▶ **Exercise**: Below are some entries; state how many of their lines contain the word "first", with nothing else in the reply.
** Opening Task data block **
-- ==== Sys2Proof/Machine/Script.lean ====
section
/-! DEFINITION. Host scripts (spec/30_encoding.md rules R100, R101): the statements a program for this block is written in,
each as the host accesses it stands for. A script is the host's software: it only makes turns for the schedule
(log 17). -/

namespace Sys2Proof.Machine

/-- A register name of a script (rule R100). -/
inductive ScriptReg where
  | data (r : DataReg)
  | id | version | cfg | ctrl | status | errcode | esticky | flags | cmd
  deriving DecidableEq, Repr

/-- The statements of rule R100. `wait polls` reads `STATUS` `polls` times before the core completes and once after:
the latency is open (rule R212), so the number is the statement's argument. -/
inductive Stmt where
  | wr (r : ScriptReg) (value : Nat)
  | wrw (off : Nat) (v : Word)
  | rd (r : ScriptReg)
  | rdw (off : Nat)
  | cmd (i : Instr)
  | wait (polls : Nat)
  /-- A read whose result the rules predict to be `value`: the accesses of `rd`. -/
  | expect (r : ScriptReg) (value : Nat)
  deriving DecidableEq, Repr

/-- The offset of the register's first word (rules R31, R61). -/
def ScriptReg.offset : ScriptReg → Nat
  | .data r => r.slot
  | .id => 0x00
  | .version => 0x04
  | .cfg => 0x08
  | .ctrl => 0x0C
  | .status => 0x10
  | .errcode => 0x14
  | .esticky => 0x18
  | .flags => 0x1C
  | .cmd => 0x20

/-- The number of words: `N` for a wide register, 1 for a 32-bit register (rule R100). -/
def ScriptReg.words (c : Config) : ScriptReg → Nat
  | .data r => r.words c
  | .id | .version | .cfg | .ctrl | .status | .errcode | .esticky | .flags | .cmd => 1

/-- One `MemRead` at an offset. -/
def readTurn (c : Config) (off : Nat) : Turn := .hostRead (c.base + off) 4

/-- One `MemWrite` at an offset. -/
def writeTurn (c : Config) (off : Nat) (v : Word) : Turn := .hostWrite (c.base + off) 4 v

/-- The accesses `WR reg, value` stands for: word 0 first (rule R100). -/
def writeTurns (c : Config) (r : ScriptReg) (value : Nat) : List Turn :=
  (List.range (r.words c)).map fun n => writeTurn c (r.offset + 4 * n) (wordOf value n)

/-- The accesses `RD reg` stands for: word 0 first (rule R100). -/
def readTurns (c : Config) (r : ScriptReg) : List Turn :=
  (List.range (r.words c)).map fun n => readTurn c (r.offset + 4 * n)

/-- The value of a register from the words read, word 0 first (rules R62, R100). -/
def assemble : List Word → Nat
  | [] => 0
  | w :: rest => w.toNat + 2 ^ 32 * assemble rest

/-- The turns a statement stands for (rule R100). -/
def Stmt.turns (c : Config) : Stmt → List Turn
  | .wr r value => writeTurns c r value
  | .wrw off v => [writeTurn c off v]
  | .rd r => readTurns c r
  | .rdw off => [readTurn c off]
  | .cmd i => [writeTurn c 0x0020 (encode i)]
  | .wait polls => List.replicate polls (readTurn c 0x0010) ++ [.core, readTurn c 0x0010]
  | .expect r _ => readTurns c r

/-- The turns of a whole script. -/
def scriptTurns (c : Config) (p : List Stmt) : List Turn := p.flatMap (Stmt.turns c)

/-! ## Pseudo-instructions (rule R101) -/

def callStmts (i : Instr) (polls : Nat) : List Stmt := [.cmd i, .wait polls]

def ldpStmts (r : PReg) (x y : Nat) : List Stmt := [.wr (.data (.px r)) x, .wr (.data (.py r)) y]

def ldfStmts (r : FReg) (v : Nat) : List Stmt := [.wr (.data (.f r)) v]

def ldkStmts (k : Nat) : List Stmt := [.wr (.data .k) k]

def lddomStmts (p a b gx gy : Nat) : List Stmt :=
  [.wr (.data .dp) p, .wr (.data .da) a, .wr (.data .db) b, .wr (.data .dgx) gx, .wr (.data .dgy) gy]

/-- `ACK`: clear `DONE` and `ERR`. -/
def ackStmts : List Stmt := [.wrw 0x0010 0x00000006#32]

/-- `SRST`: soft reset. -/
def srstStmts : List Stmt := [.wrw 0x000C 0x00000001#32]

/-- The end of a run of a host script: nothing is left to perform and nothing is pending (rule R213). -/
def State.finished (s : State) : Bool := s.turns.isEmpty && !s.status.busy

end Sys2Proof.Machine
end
** Closing Task data block **
▶ **The completed task**: 4